Extracted records START

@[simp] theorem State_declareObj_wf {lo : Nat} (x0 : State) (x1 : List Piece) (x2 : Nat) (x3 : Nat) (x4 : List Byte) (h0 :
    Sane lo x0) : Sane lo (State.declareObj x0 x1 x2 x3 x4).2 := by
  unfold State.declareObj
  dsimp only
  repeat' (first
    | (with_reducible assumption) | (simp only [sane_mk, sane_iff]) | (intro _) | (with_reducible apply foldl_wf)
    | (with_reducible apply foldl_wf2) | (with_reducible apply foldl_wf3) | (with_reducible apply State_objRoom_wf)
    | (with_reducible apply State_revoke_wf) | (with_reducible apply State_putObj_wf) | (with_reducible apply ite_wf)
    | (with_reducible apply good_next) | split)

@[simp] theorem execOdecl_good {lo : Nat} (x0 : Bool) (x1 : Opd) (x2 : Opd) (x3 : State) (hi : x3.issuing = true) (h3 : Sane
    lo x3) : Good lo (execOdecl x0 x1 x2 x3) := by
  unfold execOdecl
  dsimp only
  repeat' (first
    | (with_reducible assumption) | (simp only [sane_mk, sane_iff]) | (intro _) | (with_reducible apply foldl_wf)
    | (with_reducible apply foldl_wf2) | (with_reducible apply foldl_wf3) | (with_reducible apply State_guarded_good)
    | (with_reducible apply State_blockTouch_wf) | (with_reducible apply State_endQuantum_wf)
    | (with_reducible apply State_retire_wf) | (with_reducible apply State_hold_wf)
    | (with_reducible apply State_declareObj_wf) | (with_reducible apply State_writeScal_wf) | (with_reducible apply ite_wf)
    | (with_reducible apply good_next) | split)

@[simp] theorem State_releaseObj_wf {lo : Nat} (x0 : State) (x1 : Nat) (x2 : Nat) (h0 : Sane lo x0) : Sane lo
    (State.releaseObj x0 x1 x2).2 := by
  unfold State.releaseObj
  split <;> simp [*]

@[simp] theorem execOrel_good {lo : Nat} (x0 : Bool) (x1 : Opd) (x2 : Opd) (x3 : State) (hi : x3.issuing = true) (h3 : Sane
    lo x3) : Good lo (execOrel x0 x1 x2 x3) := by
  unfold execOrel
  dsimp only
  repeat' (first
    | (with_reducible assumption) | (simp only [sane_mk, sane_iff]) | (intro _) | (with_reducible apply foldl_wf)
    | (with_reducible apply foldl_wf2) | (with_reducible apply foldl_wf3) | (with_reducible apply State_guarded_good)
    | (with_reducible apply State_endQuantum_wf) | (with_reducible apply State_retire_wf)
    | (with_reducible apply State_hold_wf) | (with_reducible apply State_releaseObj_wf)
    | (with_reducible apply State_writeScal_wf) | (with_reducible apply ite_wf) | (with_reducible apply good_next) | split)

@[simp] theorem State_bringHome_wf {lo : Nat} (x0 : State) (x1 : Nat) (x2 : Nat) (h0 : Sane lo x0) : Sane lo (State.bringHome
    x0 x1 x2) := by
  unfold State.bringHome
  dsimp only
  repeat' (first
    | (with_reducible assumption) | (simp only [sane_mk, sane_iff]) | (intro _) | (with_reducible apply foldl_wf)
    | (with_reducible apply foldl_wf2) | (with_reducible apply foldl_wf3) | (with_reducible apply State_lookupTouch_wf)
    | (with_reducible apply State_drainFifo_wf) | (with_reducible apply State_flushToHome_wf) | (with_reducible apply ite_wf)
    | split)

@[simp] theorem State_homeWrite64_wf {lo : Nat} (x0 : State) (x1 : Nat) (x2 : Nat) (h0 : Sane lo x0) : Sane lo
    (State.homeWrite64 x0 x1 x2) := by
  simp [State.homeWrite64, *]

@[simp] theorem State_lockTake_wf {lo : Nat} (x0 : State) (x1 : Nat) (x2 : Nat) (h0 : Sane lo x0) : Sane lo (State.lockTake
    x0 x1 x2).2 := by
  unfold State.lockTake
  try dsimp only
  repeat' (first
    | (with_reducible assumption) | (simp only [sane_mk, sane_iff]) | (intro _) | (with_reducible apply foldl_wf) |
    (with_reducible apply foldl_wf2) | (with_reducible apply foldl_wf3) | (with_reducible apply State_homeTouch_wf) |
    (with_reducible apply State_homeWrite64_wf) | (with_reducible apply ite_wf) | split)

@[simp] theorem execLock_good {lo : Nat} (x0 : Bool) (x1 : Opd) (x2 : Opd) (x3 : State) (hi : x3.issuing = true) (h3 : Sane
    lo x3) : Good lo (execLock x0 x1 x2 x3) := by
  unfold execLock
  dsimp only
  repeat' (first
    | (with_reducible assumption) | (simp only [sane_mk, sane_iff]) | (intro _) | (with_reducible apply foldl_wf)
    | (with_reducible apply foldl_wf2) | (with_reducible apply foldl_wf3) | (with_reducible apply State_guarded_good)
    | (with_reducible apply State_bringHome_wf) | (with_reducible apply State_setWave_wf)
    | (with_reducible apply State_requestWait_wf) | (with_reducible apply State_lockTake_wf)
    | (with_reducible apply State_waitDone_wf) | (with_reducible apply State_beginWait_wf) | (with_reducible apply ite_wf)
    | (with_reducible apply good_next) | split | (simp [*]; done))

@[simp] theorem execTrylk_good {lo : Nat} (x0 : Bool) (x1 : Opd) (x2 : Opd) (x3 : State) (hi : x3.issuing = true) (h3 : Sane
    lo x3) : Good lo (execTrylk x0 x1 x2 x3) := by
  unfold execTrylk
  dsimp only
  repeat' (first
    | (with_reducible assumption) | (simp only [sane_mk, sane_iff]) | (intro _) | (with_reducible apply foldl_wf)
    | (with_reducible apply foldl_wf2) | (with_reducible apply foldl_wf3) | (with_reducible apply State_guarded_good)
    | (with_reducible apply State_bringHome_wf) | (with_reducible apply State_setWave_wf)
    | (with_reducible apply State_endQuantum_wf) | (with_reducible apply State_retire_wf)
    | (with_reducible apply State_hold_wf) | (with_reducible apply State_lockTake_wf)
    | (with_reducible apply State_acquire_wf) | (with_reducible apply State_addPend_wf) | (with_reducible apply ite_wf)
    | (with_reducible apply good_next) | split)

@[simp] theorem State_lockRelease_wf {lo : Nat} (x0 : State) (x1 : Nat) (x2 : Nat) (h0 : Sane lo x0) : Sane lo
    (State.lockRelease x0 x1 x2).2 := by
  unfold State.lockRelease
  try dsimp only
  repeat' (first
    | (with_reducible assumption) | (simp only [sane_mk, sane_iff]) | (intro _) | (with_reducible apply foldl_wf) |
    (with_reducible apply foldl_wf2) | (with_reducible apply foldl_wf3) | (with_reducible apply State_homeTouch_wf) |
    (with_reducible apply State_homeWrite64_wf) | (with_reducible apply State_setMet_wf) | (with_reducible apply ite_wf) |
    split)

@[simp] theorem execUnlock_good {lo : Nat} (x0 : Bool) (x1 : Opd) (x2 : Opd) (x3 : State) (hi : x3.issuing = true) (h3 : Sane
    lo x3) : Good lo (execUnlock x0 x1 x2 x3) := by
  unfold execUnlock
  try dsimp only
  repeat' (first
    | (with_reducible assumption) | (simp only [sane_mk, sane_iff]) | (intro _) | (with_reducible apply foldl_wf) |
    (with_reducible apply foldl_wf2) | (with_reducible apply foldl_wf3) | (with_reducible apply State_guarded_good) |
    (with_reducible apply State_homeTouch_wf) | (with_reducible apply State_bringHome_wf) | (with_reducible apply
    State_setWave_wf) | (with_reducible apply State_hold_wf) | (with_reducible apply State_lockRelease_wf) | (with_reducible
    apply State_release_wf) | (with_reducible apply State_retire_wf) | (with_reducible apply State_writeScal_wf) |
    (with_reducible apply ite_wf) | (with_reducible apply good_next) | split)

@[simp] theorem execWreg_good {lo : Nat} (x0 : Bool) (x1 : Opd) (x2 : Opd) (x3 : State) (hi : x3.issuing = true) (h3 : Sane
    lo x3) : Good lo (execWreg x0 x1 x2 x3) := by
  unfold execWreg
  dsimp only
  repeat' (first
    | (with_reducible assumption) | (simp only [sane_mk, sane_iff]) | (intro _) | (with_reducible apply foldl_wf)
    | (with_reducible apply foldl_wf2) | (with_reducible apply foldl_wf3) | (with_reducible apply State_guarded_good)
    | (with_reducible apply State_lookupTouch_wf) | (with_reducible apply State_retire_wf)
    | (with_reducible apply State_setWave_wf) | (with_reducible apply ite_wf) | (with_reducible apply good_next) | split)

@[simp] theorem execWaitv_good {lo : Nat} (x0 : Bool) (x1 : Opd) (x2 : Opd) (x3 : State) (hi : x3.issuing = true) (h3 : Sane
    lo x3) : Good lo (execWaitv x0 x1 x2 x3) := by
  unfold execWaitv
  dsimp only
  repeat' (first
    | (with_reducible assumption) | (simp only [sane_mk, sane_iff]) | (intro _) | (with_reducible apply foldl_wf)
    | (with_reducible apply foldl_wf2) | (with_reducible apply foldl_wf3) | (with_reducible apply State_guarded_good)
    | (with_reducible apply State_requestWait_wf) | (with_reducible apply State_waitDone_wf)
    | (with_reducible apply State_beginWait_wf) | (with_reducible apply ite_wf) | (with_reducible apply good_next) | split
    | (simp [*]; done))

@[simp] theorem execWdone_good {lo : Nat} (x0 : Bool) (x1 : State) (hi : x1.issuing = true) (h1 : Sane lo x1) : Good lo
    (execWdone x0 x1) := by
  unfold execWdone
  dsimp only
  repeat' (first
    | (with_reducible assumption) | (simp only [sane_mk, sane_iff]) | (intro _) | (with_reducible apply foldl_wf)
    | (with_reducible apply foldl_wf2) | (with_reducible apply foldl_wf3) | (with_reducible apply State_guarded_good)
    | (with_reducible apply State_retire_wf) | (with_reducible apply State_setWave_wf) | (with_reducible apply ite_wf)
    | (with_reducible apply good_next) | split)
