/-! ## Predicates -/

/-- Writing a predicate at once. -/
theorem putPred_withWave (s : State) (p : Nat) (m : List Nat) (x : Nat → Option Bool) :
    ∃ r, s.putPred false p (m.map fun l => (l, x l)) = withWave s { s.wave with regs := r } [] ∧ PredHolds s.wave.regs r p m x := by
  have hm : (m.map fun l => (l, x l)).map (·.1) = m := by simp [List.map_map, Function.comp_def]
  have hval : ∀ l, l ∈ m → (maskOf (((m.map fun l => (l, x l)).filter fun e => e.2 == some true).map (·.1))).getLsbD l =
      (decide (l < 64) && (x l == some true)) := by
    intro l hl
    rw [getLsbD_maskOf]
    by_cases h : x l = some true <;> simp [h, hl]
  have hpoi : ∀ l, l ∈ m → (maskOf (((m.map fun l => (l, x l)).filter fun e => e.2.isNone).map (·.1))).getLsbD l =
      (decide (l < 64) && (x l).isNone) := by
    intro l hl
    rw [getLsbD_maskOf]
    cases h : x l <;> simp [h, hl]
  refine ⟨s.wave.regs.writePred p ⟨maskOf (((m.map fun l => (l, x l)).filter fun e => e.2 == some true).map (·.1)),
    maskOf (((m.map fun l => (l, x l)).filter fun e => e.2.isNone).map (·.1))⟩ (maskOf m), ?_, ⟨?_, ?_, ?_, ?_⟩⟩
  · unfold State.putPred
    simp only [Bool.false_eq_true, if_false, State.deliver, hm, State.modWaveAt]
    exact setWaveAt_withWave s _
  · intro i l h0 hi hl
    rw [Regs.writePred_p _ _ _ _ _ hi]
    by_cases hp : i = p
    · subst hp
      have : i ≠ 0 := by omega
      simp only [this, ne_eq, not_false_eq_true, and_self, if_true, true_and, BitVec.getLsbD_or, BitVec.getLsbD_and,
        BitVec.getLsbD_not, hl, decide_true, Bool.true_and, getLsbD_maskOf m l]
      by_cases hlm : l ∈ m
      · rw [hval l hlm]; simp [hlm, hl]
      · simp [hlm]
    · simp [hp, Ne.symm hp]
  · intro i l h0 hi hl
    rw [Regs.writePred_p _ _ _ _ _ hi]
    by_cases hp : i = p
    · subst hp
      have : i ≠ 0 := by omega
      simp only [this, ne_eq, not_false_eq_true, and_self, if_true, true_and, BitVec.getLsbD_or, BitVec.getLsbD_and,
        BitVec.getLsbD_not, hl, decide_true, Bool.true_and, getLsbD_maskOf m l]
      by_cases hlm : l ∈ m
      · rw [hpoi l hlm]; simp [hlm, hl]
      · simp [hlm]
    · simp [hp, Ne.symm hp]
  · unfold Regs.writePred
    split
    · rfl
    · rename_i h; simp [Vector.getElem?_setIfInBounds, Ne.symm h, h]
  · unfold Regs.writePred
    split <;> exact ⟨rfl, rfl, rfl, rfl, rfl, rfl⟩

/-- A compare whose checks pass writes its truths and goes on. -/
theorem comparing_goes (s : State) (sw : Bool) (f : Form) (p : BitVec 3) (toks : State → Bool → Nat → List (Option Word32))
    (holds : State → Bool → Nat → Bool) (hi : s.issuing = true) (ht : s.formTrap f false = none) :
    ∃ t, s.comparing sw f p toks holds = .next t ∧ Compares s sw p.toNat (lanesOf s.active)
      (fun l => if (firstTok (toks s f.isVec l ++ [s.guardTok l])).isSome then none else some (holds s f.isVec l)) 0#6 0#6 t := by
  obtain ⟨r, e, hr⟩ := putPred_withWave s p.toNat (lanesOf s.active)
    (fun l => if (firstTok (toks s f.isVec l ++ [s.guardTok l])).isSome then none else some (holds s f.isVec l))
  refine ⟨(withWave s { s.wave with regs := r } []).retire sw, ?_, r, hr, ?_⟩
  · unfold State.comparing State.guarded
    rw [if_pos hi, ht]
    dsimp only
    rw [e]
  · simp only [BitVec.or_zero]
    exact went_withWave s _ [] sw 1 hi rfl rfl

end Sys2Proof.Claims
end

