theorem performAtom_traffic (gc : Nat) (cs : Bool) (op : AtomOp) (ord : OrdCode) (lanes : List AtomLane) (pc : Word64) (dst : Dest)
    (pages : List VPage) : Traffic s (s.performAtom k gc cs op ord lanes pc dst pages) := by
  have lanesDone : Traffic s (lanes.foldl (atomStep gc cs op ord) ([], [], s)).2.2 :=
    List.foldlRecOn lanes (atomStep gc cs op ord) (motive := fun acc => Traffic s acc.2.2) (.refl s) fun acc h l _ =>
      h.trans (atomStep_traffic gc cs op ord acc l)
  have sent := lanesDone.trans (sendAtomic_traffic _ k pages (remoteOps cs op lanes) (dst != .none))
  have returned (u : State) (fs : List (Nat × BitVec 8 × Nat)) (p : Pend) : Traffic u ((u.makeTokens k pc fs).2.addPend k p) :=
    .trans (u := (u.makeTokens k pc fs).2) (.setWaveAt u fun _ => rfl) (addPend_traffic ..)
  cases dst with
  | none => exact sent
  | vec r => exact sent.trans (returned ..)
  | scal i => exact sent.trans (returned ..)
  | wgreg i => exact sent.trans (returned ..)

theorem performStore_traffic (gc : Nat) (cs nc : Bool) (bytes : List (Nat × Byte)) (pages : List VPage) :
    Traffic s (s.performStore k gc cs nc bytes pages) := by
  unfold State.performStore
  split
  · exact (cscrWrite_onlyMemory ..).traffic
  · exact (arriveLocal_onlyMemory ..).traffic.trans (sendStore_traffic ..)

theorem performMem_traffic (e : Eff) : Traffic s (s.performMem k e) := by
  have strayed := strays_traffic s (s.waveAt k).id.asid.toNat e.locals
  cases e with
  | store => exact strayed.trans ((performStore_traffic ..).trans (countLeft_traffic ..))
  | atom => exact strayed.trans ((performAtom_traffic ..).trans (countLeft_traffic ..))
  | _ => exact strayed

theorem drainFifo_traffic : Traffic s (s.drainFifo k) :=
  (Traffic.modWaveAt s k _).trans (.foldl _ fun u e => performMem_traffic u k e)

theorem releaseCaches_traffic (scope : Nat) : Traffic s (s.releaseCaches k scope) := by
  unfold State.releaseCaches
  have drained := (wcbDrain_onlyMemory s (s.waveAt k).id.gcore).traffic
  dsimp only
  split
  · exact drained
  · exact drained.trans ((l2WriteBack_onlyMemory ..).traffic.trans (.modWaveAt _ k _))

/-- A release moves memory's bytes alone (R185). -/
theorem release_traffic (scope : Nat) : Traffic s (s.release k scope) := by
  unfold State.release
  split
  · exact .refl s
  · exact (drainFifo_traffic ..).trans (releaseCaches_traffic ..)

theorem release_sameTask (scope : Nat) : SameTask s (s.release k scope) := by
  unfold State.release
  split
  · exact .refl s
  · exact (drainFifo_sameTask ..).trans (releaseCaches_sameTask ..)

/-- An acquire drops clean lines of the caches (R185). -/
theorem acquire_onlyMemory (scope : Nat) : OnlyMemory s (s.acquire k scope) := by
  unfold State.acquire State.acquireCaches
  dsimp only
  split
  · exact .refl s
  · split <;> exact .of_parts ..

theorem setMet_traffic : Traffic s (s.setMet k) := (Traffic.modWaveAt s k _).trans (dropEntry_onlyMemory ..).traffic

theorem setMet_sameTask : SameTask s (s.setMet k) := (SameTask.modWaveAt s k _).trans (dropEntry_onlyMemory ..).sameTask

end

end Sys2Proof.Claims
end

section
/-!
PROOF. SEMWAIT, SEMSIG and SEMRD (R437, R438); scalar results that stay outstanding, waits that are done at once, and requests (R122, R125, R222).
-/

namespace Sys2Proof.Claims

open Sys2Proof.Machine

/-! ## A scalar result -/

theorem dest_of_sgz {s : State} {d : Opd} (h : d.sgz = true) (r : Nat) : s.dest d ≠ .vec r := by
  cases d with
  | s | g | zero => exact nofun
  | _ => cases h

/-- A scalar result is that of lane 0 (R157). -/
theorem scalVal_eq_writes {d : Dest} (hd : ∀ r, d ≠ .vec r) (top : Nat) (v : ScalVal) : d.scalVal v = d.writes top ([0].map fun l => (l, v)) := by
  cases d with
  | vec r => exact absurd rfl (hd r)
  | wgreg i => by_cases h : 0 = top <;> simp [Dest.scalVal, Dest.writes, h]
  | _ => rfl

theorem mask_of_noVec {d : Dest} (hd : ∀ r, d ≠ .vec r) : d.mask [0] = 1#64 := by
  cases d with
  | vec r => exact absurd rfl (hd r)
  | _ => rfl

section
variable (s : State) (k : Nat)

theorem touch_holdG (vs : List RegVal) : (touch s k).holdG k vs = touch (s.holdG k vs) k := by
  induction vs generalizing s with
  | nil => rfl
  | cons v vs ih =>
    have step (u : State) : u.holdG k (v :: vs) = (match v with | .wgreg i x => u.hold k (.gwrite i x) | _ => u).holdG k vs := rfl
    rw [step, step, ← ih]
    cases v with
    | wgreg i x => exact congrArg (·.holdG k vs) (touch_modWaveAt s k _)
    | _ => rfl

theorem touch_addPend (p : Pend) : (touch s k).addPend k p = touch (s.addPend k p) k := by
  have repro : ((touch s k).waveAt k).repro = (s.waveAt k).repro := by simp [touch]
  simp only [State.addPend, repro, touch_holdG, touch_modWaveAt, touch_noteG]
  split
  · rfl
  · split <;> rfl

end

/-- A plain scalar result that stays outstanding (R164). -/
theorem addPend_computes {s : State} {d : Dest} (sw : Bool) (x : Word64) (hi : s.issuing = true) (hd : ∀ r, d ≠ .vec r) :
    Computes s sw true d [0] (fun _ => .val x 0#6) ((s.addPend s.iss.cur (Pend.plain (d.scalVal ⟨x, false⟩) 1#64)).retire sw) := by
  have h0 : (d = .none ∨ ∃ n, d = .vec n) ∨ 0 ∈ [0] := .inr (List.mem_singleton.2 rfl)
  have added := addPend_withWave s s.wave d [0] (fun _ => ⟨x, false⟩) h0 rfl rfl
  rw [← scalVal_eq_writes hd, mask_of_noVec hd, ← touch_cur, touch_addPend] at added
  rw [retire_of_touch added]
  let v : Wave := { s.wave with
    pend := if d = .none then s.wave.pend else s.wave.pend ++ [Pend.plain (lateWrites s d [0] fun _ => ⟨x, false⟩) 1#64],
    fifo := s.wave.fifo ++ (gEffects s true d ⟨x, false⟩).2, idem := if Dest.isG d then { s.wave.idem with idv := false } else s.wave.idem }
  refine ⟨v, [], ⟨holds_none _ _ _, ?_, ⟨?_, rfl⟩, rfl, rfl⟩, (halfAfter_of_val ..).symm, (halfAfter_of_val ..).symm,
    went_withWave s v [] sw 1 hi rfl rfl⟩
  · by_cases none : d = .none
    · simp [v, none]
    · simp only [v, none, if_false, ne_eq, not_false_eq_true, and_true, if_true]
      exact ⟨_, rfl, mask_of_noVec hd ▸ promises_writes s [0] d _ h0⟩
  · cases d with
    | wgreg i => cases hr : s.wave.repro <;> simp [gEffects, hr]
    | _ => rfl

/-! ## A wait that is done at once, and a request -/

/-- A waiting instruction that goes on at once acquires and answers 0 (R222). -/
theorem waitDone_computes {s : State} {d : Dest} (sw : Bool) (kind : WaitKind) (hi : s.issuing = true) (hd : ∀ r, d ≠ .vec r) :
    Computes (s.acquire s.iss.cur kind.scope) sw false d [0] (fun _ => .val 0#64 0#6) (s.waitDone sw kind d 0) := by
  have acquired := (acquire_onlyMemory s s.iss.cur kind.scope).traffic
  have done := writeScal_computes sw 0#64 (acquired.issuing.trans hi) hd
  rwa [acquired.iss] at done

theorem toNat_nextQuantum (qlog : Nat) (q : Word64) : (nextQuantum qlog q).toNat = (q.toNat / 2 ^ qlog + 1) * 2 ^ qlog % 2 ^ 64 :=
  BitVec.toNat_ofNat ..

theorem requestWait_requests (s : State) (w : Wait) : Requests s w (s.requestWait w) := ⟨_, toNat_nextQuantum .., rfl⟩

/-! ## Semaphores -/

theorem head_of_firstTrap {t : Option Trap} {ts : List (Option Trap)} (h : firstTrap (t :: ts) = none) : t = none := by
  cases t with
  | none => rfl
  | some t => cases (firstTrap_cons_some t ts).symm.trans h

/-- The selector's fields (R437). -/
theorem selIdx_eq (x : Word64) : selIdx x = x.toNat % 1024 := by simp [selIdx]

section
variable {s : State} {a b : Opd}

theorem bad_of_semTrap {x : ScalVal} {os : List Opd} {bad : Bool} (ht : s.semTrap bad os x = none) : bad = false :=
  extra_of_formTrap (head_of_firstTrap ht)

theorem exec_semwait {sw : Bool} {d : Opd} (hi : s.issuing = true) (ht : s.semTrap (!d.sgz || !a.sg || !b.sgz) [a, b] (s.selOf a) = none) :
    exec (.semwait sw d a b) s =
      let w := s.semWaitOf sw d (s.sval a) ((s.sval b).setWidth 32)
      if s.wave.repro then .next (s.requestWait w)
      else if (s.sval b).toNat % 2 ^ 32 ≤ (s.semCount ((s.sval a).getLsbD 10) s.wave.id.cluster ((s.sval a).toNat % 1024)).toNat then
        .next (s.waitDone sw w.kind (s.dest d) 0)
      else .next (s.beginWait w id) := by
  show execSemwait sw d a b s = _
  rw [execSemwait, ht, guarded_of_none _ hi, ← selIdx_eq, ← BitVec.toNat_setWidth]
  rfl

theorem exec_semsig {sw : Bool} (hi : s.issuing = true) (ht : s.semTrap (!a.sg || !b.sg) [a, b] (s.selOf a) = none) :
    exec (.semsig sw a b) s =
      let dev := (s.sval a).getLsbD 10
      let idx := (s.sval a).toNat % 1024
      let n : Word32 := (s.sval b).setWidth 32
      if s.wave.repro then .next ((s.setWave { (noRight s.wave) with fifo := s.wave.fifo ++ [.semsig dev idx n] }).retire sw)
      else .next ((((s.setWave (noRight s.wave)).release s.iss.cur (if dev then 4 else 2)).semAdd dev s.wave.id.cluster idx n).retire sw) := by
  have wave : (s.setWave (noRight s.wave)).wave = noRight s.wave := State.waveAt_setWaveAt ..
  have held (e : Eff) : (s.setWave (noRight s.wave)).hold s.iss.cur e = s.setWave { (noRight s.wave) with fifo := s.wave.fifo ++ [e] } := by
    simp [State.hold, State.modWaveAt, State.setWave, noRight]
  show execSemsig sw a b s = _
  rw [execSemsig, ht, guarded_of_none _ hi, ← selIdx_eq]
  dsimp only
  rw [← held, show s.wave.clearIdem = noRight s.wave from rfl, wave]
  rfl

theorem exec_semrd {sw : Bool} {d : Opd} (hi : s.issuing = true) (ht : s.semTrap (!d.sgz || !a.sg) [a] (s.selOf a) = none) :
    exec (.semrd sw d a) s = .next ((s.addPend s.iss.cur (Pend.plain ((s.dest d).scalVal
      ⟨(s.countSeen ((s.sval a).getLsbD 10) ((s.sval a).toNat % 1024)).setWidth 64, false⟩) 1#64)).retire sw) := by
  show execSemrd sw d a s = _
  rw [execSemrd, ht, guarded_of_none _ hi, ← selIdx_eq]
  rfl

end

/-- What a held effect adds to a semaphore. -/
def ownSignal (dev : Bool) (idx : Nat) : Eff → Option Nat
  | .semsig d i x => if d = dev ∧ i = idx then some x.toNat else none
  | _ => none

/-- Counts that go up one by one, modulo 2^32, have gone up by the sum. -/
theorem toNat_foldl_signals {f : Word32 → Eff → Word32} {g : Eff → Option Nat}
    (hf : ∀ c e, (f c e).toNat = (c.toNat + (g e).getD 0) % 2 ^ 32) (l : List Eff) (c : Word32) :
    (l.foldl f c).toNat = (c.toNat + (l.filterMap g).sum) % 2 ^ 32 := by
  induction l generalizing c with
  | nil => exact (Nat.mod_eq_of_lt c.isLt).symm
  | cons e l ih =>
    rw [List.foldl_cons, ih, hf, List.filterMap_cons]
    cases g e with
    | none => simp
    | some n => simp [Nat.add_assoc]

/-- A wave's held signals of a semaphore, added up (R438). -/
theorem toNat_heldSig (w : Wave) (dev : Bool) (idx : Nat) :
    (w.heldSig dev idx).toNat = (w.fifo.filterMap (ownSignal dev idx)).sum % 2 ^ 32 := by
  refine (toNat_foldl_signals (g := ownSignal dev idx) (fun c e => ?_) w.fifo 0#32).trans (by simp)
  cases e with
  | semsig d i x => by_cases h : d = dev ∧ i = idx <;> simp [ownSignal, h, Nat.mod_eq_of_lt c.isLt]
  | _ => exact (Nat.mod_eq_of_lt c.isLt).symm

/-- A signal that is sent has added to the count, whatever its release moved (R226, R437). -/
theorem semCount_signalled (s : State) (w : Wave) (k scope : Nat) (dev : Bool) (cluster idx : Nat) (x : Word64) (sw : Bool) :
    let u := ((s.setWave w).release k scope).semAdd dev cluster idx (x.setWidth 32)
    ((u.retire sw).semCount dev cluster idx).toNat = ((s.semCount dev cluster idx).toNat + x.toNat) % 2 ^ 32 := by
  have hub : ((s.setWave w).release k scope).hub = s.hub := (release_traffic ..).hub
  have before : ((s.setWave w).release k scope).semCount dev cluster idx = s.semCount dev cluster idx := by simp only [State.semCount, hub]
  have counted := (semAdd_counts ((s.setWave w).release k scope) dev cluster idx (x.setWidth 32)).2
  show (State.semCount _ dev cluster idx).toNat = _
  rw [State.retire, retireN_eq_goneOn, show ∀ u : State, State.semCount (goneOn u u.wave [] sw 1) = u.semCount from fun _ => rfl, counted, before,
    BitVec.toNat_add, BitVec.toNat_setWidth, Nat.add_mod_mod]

Extracted records END

» **Problem statement**: Write the lines again exactly, from the first line of the material above to the line that includes "(with_reducible apply State_objRoom_wf)", both included. Leave out all the rest.

» **Result of this task**:
@[simp] theorem State_declareObj_wf {lo : Nat} (x0 : State) (x1 : List Piece) (x2 : Nat) (x3 : Nat) (x4 : List Byte) (h0 :
    Sane lo x0) : Sane lo (State.declareObj x0 x1 x2 x3 x4).2 := by
  unfold State.declareObj
  dsimp only
  repeat' (first
    | (with_reducible assumption) | (simp only [sane_mk, sane_iff]) | (intro _) | (with_reducible apply foldl_wf)
    | (with_reducible apply foldl_wf2) | (with_reducible apply foldl_wf3) | (with_reducible apply State_objRoom_wf)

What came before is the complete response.